Quick Links

Re: Slow "not in array" operation

From:	Rick Otten <rottenwindfish(at)gmail(dot)com>
To:	pgsql-performance(at)lists(dot)postgresql(dot)org
Subject:	Re: Slow "not in array" operation
Date:	2019-11-13 11:18:16
Message-ID:	CAMAYy4Jsyo4_Gs1hRvWd1vYnpPftAGWzx=OdhLAZC_WiU5CuTQ@mail.gmail.com
Views:	Whole Thread \| Raw Message \| Download mbox \| Resend email
Thread:
Lists:	pgsql-performance

On Wed, Nov 13, 2019 at 5:47 AM Morris de Oryx <morrisdeoryx(at)gmail(dot)com>
wrote:

> Disclaimer: Out over my skis again.
>
> From what you say here, and over on SO, it sounds like you've got two
> problems:
>
> * Matching on *huge *numbers of records because of common tags.
>
> * A dynamic collection of tags as they're customer driven/configured.
>
> An "ideal" solution might look like a bit-index for each tag+tuple, but
> Postgres does not have such a structure.

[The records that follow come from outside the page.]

-- ==== Sys2Proof/Machine/KeyValidation.lean ====
section
/-! DEFINITION. The key-validation family: VALIDATE (41_cmd_validate.md). -/

namespace Sys2Proof.Machine

/-- VALIDATE: the DET and INV units on the key registers, the three key checks, and the four elements written (R110). -/
def execValidate (s : State) : Host.Outcome State Fault Refusal :=
  .next (s.withBlock
    (s.block.setValidation (det26 s.block.key) (inv26 (det26 s.block.key)) (keyCheck s.block.key)))

end Sys2Proof.Machine
end

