-- ==== Sys2Proof/Tests/Slice0.lean ====
section
/-! SUPPORT. The model's own tests: ill-formed terms the checks refuse, words written out from the encodings,
one step of each command on a small state, and a witness for the hypotheses of each obligation.
Expected values come from the spec's rules and from 95_test_vectors.md. -/

namespace Sys2Proof.Machine.Tests

/-! ## Small states -/

/-- A machine whose block holds this key, with nothing validated. -/
def keyed (a b c d : Int) : State :=
  { State.reset with block := ((((Block.reset.setK11 (word32 a)).setK12 (word32 b)).setK21 (word32 c)).setK22 (word32 d)) }

/-- A machine whose block holds this pair of symbols, and VALID = 1 with the key 3, 3, 2, 5 (its DET is 9 and its DETINV 3). -/
def loaded (v1 v2 : Nat) : State :=
  (keyed 3 3 2 5).withBlock
    { (keyed 3 3 2 5).block with v1 := BitVec.ofNat 5 v1, v2 := BitVec.ofNat 5 v2, det := 9#5, detinv := 3#5, valid := true }

/-- The block a step leaves, none where the step does not go on. -/
def blockLeft (o : Host.Outcome State Fault Refusal) : Option Block :=
  match o with
  | .next s => some s.block
  | .fault _ => none
  | .refused _ => none

/-- The newest response a step leaves. -/
def answerAfter (o : Host.Outcome State Fault Refusal) : Option HostResponse :=
  match o with
  | .next s => s.answers.head?
  | .fault _ => none
  | .refused _ => none

/-! ## WellFormed: one ill-formed term for each check (R53) -/

theorem test_misaligned_read_is_refused : (HostEvent.read 0x12#6 4).wellFormed = false := by decide
theorem test_misaligned_write_is_refused : (HostEvent.write 0x01#6 4 0xF#4 0#32).wellFormed = false := by decide
theorem test_unmapped_read_is_refused : (HostEvent.read 0x2C#6 4).wellFormed = false := by decide
theorem test_unmapped_write_is_refused : (HostEvent.write 0x3C#6 4 0xF#4 1#32).wellFormed = false := by decide
theorem test_read_of_cmd_is_refused : (HostEvent.read 0x14#6 4).wellFormed = false := by decide
theorem test_write_of_status_is_refused : (HostEvent.write 0x18#6 4 0xF#4 0#32).wellFormed = false := by decide
theorem test_write_of_vout_is_refused : (HostEvent.write 0x28#6 4 0xF#4 0#32).wellFormed = false := by decide
theorem test_halfword_read_is_refused : (HostEvent.read 0x18#6 2).wellFormed = false := by decide
theorem test_byte_write_is_refused : (HostEvent.write 0x00#6 1 0xF#4 0#32).wellFormed = false := by decide
theorem test_disabled_lane_is_refused : (HostEvent.write 0x00#6 4 0x7#4 0#32).wellFormed = false := by decide
theorem test_whole_word_accesses_are_well_formed :
    (HostEvent.read 0x28#6 4).wellFormed = true ∧ (HostEvent.write 0x14#6 4 0xF#4 0#32).wellFormed = true ∧
    HostEvent.reset.wellFormed = true := by decide

/-! ## Decoding: words written out bit by bit from R71 and R72 -/

theorem test_decode_validate : decode 0b00000000000000000000000000000001#32 = .command .validate := by decide
theorem test_decode_enc : decode 0b00000000000000000000000000000010#32 = .command .enc := by decide
theorem test_decode_dec : decode 0b00000000000000000000000000000011#32 = .command .dec := by decide
theorem test_decode_opcode_zero : decode 0b00000000000000000000000000000000#32 = .reserved (.reservedOp 0#4) := by decide
theorem test_decode_bit_four_set : decode 0b00000000000000000000000000010001#32 = .reserved .zeroFieldSet := by decide
theorem test_decode_top_bit_set : decode 0b10000000000000000000000000000010#32 = .reserved .zeroFieldSet := by decide
theorem test_table_words :
    decodeTableWord 32 1 = some .validate ∧ decodeTableWord 32 2 = some .enc ∧ decodeTableWord 32 3 = some .dec ∧
    decodeTableWord 32 0 = none ∧ decodeTableWord 32 0x11 = none := by decide

/-! ## The commands, one step each (R110, R111, R120 to R122, section 3 of 95_test_vectors.md) -/

theorem test_validate_negative_key :
    (blockLeft (step ((keyed (-3) (-2) 5 1).withFetchWord 32 1))).map (fun b => (b.det, b.detinv, b.err, b.valid)) =
      some (7#5, 15#5, .ok, true) := by decide
theorem test_validate_residues_zero_is_singular :
    (blockLeft (step ((keyed 26 0 0 26).withFetchWord 32 1))).map (fun b => (b.det, b.detinv, b.err, b.valid)) =
      some (0#5, 0#5, .keySingular, false) := by decide
theorem test_enc_he_gives_hi :
    (blockLeft (step ((loaded 7 4).withFetchWord 32 2))).map (fun b => (b.r1, b.r2, b.err)) =
      some (7#5, 8#5, .ok) := by decide
theorem test_enc_bad_symbol :
    (blockLeft (step ((loaded 3 26).withFetchWord 32 2))).map (fun b => (b.r1, b.r2, b.err)) =
      some (0#5, 0#5, .badSymbol) := by decide
theorem test_dec_hi_gives_he :
    (blockLeft (step ((loaded 7 8).withFetchWord 32 3))).map (fun b => (b.r1, b.r2, b.err)) =
      some (7#5, 4#5, .ok) := by decide
theorem test_dec_without_a_key :
    (blockLeft (step ((keyed 3 3 2 5).withFetchWord 32 3))).map (fun b => (b.r1, b.r2, b.err)) =
      some (0#5, 0#5, .noKey) := by decide
theorem test_reserved_word_sets_illegal_cmd :
    (blockLeft (step ((loaded 7 4).withFetchWord 32 0x11))).map (fun b => (b.err, b.valid)) =
      some (.illegalCmd, true) := by decide
theorem test_ikey_of_the_example_key :
    answerAfter (step ((loaded 7 4).present (readAt 0x24#6))) = some (.okWord 0x0914110F#32) := by decide
theorem test_extreme_determinant : det26 ⟨2147483647, 1, 1, 2147483647⟩ = 8 := by decide

/-! ## Witnesses of the obligations' hypotheses, in the order of the obligations -/

theorem wit_DecodingMatchesTheWholeWord :
    Instr.enc.wellFormed = true ∧ decode 0x00000002#32 = .command .enc ∧
    (1#32 : Word).toNat = 1 ∧ (2#32 : Word).toNat = 2 ∧ (3#32 : Word).toNat = 3 := by decide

The closest I've seen are Bloom
> filter based indexes. That's likely not going to work here as you don't
> know the collection of tags at any one time. If, however, you create your
> own frequency count estimates for tags, you may well find that there are a
> small number of common tags, and a large number of rare tags. That would be
> good to find out. If you do have some super common (non selective) tags,
> then perhaps a Bloom index based on that collection could be effective. Or
> expression indexes on the very common tags. In your SaaS setup, you might
> need counts/indexes tied to some kind of customer/tenancy distinction ID,
> understood. But, for simplicity, I'm just saying a single set of frequency
> counts, etc.
>
> Here's a recent article on Bloom filter based indexes in Postgres that
> looks decent:
> https://www.percona.com/blog/2019/06/14/bloom-indexes-in-postgresql/
>

One other question might be whether you are always querying for a specific
tag or small set of tags, or if your queries are for relatively random
tags. ie, if you are always looking for the same 2 or 3 tags, then maybe
you could use a functional index or trigger-populate a new column on
insert/update that indicates whether those tags are present.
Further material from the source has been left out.